When you send a message in a chat, the system automatically scans it for sensitive information. Depending on what's detected and how your organization's policy is configured, one of three things happens:

  1. Allow — No sensitive data is detected (or everything is below thresholds), so the message passes through unchanged.
  2. Redact — Sensitive data is detected and the policy says to redact it. The message is sent to the AI with sensitive portions replaced by [REDACTED].
  3. Block — High-risk data is detected (e.g., private keys, API keys). The message is rejected entirely. You'll see an alert showing which entities were found and can choose to Use redacted version to resubmit with sensitive data removed.

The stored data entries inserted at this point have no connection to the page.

/-- Step 2 of the launch checks: a late launch follows its policy, execute-now moving it to the earliest time; one that a gap or
retune covers is held; any other is planned (R65, R93 to R96). -/
def lateCheck (s : State) (p : RPort) (n : Nat) (l : Launch) (d : ChanDef) : State :=
  let early := s.c.lt + setupNs s.c p d
  let late := decide (l.lt < early)
  let t := max early l.lt
  if late && l.discardLate then completeLaunch s l stMissed l.lt 0
  else if covered (s.c.port p) t then
    s.updC fun c => c.updCar p n fun k => { k with held := k.held ++ [⟨l, d, retuned (c.port p) t⟩] }
  else s.updC fun c => c.updCar p n fun k =>
    { k with bursts := k.bursts ++ [{ isAck := false, launch := l, start := t, air := l.air, phase := .planned,
                                      deferred := false, late := late, cut := none, blanking := false, endLt := 0,
                                      chan := d }] }

/-- The carrier is free for the next launch: every burst on it has ended, with its FE lag (R94). -/
def carrierFree (c : Commons) (p : RPort) (n : Nat) : Bool :=
  ((c.port p).carrier n).bursts.all fun b => decide (b.phase = .ended) && decide (b.endLt + burstLag c p b ≤ c.lt)

/-- The carrier may take its next launch: it is free and no earlier launch is held (R94). -/
def carrierReady (c : Commons) (p : RPort) (n : Nat) : Bool :=
  carrierFree c p n && ((c.port p).carrier n).held.isEmpty

/-- Step 1 of the launch checks (R95). -/
def paramOk (c : Commons) (p : RPort) (l : Launch) : Bool :=
  decide (l.carrier < 4) && bitOf (rd c.regs p.rfPage Reg.RF_TX_CFG) l.carrier && txEn c p &&
  ((c.port p).chan l.ch).enabled && !((c.port p).chan l.ch).suspended && ((c.port p).chan l.ch).hasMode l.mode

/-- A launch transaction reaches its carrier: the oldest arrival undergoes steps 1 and 2 (R95); a port that is
disabled refuses it as ABORTED (R457, R458). -/
def launchArrive (s : State) (p : RPort) (n : Nat) : State :=
  match ((s.c.port p).carrier n).arrivals with
  | [] => s
  | l :: rest =>
    let s1 := s.updC fun c => c.updCar p n fun k => { k with arrivals := rest }
    if !unitOn s.c.regs p.rfPage then completeLaunch s1 l stAborted l.lt 0
    else if !paramOk s.c p l then completeLaunch s1 l stBadParam l.lt 0
    else
      let d := (s.c.port p).chan l.ch
      if carrierReady s1.c p n && ((s1.c.port p).carrier n).queue.isEmpty then lateCheck s1 p n l d
      else s1.updC fun c => c.updCar p n fun k => { k with queue := k.queue ++ [(l, d)] }

/-- The carrier frees: bursts whose window is past leave, and the next launch undergoes its late check (R94). -/
def carrierFrees (s : State) (p : RPort) (n : Nat) : State :=
  if carrierReady s.c p n then
    let s1 := s.updC fun c => c.updCar p n fun k => { k with bursts := k.bursts.filter fun b => !burstGone c p b }
    match ((s1.c.port p).carrier n).queue with
    | [] => s1
    | (l, d) :: rest => lateCheck (s1.updC fun c => c.updCar p n fun k => { k with queue := rest }) p n l d
  else s

/-- Airtime charged on a channel in the sliding dwell window, µs (R120). -/
def dwellUsed (q : RfPort) (ch : Nat) : Nat :=
  (q.dwell.filter fun e => decide (e.1 / 16 = ch)).foldl (fun n e => n + e.2) 0

/-- The dwell check of a burst (R120). -/
def dwellOk (c : Commons) (p : RPort) (d : ChanDef) (ch air : Nat) : Bool :=
  decide (d.dwellMax = 0) || decide (dwellUsed (c.port p) ch + air ≤ 1000 * d.dwellMax)

/-- The window total of an account, µs (R117). -/
def dutyUsed (y : DutyState) (acct : Nat) : Nat :=
  (y.use.filter fun e => decide (e.1 / 64 = acct)).foldl (fun n e => n + e.2) 0

/-- Register offset of an account (DUTY page). -/
def acctOff (base acct : Nat) : Nat := base + 16 * acct

/-- The duty-cycle check of a burst (R118). -/
def dutyOk (c : Commons) (d : ChanDef) (air : Nat) : Bool :=
  match d.account with
  | none => true
  | some k => !rb c.regs Pg.DUTY (acctOff Reg.DUTY_ACCT_CFG k) 0 ||
    decide (dutyUsed c.duty k + air ≤ 1000 * (rf c.regs Pg.DUTY (acctOff Reg.DUTY_ACCT_LIMIT k) 21 0))

/-- How an account treats acknowledgements; 3 is treated as 0 (R118, R123). -/
def ackMode (c : Commons) (acct : Nat) : Nat :=
  let m := rf c.regs Pg.DUTY (acctOff Reg.DUTY_ACCT_CFG acct) 2 1
  if m = 3 then 0 else m

/-- A burst is charged to its account and its channel's dwell window (R116, R120). -/
def charge (c : Commons) (p : RPort) (d : ChanDef) (ch air : Nat) (acct : Bool) : Commons :=
  let c1 := c.updPort p fun q =>
    { q with dwell := q.dwell.put (ch * 16 + q.dwellIdx) ((q.dwell.find (ch * 16 + q.dwellIdx)).getD 0 + air) }
  match d.account with
  | none => c1
  | some k => if acct then
      let key := k * 64 + c1.duty.idx
      { c1 with duty := { c1.duty with use := c1.duty.use.put key ((c1.duty.use.find key).getD 0 + air) } }
    else c1

/-- The first burst of a carrier that satisfies a test, with its place. -/
def findBurst (k : Carrier) (f : Burst → Bool) : Option (Nat × Burst) :=
  match (List.range k.bursts.length).find? (fun i => match k.bursts[i]? with
    | some b => f b
    | none => false) with
  | some i => (k.bursts[i]?).map (i, ·)
  | none => none

/-- A burst of a carrier replaced. -/
def setBurst (c : Commons) (p : RPort) (n i : Nat) (b : Burst) : Commons :=
  c.updCar p n fun k => { k with bursts := k.bursts.set i b }

/-- A burst of a carrier removed. -/
def dropBurst (c : Commons) (p : RPort) (n i : Nat) : Commons :=
  c.updCar p n fun k => { k with bursts := k.bursts.eraseIdx i }
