/-- A chosen frame released on a carrier at t (R330, R343, R346). -/
def Side.releaseOn (c : Commons) (d : Side) (k t : Nat) (p : RPort) (f : Frame) : Side :=
  let e := d.takeCredit f k false
  let air := d.frameAir f
  let d1 := (((e.2.unqueue f).count Pg.TROWEL Reg.TROWEL_RELEASED).rateNote.book k t (t + d.scrim c p.num f)).updTrowel
    fun w => { w with turns := w.turns.put (k * 8 + f.service) f.tenant
                      released := w.released ++ [{ f := f, port := k, t := t, air := air, took := e.1, burstEnd := none,
                                                   ackBy := none, win := none }] }
  let d2 := if f.ar && rb d.regs Pg.TROWEL Reg.TROWEL_CFG 8 then
      let sp := (p.num, f.ch, t + 1000 * air, t + 1000 * (air + d.ackWaitUs f.mode f.phyOpt))
      d1.updTrowel fun w => { w with spans := w.spans ++ [sp] }
    else d1
  (d2.emit (.launch (d.launchOf f k t p))).deactivate

/-- A carrier is to decide at the last time input: its port exists, it is enabled and ready, it has not decided yet, and a frame
waits in a queue of its group (R328, R329, R332). DEDUCED: it is ready when no booking covers t. -/
def Side.decides (v : Variant) (d : Side) (k : Nat) : Bool :=
  let t := d.tick + d.relLead
  match RPort.ofNum (k / 4) with
  | none => false
  | some p => v.hasPort p && decide (d.trowel.deciding ≤ k) && d.carEn k && d.rateOk && !(d.trowel.heads p.num).isEmpty &&
      !(d.trowel.booked k).any (fun b => decide (b.1 ≤ t) && decide (t < b.2))

/-- The carrier that decides next at the last time input: they decide in increasing port number (R328). -/
def Side.nextDecision (v : Variant) (d : Side) : Option Nat := (List.range 12).find? fun k => d.decides v k

/-- A release decision for the carrier whose turn it is (R328 to R332). -/
def Side.decide_ (v : Variant) (c : Commons) (d0 : Side) (k : Nat) : Side :=
  match RPort.ofNum (k / 4) with
  | none => d0
  | some p =>
    if d0.nextDecision v ≠ some k then d0
    else
      let d := d0.updTrowel fun w => { w with deciding := k + 1 }
      let t := d.tick + d.relLead
      let hs := d.trowel.heads p.num
      let d1 := hs.foldl (fun a f => a.noteSkip k f (d.check c k t f)) d
      let cands : List Cand := (d1.trowel.heads p.num).filterMap fun f =>
        if d.check c k t f = .no then (d.creditClass f k).map (·, f) else none
      match d1.bestCand k cands with
      | none => d1
      | some e => d1.releaseOn c k t p e.2

/-- An Ethernet MAC or host port of Trowel has room for one frame (R331). -/
def Side.roomAt (d : Side) (k : Nat) : Bool :=
  decide (14 ≤ k) || decide ((d.trowel.released.filter fun r => decide (r.port = k)).length < Config.ethTxRoom + 1)

/-- A frame released to an Ethernet MAC or a host port (R331). One delivered to a host port completes LAUNCHED. -/
def Side.releaseTo_ (d : Side) (lt k : Nat) (f : Frame) : Side :=
  let e := d.takeCredit f k false
  let d1 := ((e.2.unqueue f).count Pg.TROWEL Reg.TROWEL_RELEASED).rateNote.updTrowel
    fun w => { w with turns := w.turns.put (k * 8 + f.service) f.tenant }
  if k < 14 then
    ((d1.updTrowel fun w => { w with released := w.released ++
        [{ f := f, port := k, t := d.now, air := 0, took := e.1, burstEnd := none, ackBy := none, win := none }] }).emit
      (.eth (decide (k = 13)) f.id f.tenant f.psdu)).deactivate
  else (((d1.emit (.hostFrame (decide (k = 15)) f.psdu)).deactivate).outcome lt f 0)

/-- A release decision for Trowel ports 12 to 15 (R331, R332). -/
def Side.decideHost (v : Variant) (d : Side) (lt k : Nat) : Side :=
  if !groupPresent v (trowelGroup k) || k < 12 || 16 ≤ k || !d.rateOk || !d.roomAt k then d
  else
    let cands : List Cand := (d.trowel.heads (trowelGroup k)).filterMap fun f =>
      if d.isHeld f then none else (d.creditClass f k).map (·, f)
    match d.bestCand k cands with
    | none => d
    | some e => d.releaseTo_ lt k e.2

/-! ## Completion (R348, R349) -/

/-- The released frame of a launch number. -/
def TrowelState.flight (w : TrowelState) (id : Nat) : Option Released := w.released.find? fun r => decide (r.f.id = id)

/-- A released frame is no longer in flight. -/
def Side.land (d : Side) (id : Nat) : Side :=
  d.updTrowel fun w => { w with released := w.released.filter fun r => decide (r.f.id ≠ id) }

For messages already in a chat, sanitization runs transparently before each AI model call. Any previously unsanitized content is redacted automatically.

Admin Configuration

Organization admins manage the sanitization policy from Settings → Message Sanitization.

Available Controls

  • Enable/disable the feature with a master toggle
  • Apply presets for quick configuration:
    • Strict — Blocks government IDs and secrets, redacts everything else. Low detection thresholds.
    • Balanced — Redacts most PII, blocks only high-risk secrets. Medium thresholds.
    • Internal-Friendly — Higher thresholds. Blocks only secrets, redacts PII only at high confidence.
  • Set a default action (Allow, Redact, or Block) for entities without specific rules
  • Configure per-entity rules with custom confidence thresholds and actions
  • Maintain an allow list of terms that should bypass detection (e.g., company names that might be flagged as person names)
  • Browse the entity catalog showing all 50+ supported entity types grouped by region
  • Test the policy using the built-in test console before saving

Testing Your Policy

Before saving changes, you can test your policy without affecting real conversations:

  1. Navigate to Settings → Message Sanitization.
  2. Configure your desired policy.
  3. In the Test Console, enter sample text (e.g., "My SSN is 123-45-6789 and email is john@example.com").
  4. Click Run Test to see which entities are detected, their confidence scores, and the resulting action (allow, redact, or block).

Supported Entity Types

The system detects 50+ entity types across these categories:

RegionEntity Types
GlobalEmail, Phone, Person Name, Organization, Location, Date/Time, URL, Credit Card, Crypto Wallet, IBAN, IP Address, MAC Address, Medical License
USASSN, Bank Number, Driver License, ITIN, Passport, Medicare ID, NPI
UKNHS Number, NINO
EuropeSpanish NIF/NIE, Italian Fiscal Code/Driver License/VAT/Passport/ID, Polish PESEL, Finnish Identity Code
Asia-PacificSingapore NRIC/UEN, Australian ABN/ACN/TFN/Medicare, Indian PAN/Aadhaar/Passport/GSTIN, Korean identifiers, Thai TNIN
SecretsAPI Keys, Access Tokens, Passwords, Private Keys

What Users See

Redacted Message

When a message is redacted, the sensitive parts are replaced with [REDACTED] before the AI sees them. The conversation continues normally — you may notice redacted placeholders if you review the message.

Blocked Message

When a message is blocked, you'll see a red alert with:

  • A "Message Blocked" heading
  • Badges showing which entity types were detected (e.g., PRIVATE_KEY)
  • A Use redacted version button that resubmits your message with the sensitive content removed

Limitations

  • Detection works best with English text. Other languages may have reduced entity coverage.
  • The allow list uses case-insensitive substring matching — an allow list entry of "john" would also allow "johnson" to pass through.
  • Only text content in messages is evaluated. Images are not scanned.
  • If the detection service is temporarily unavailable, the system continues to operate with basic pattern-based detection only (covering private keys, API keys, tokens, and passwords).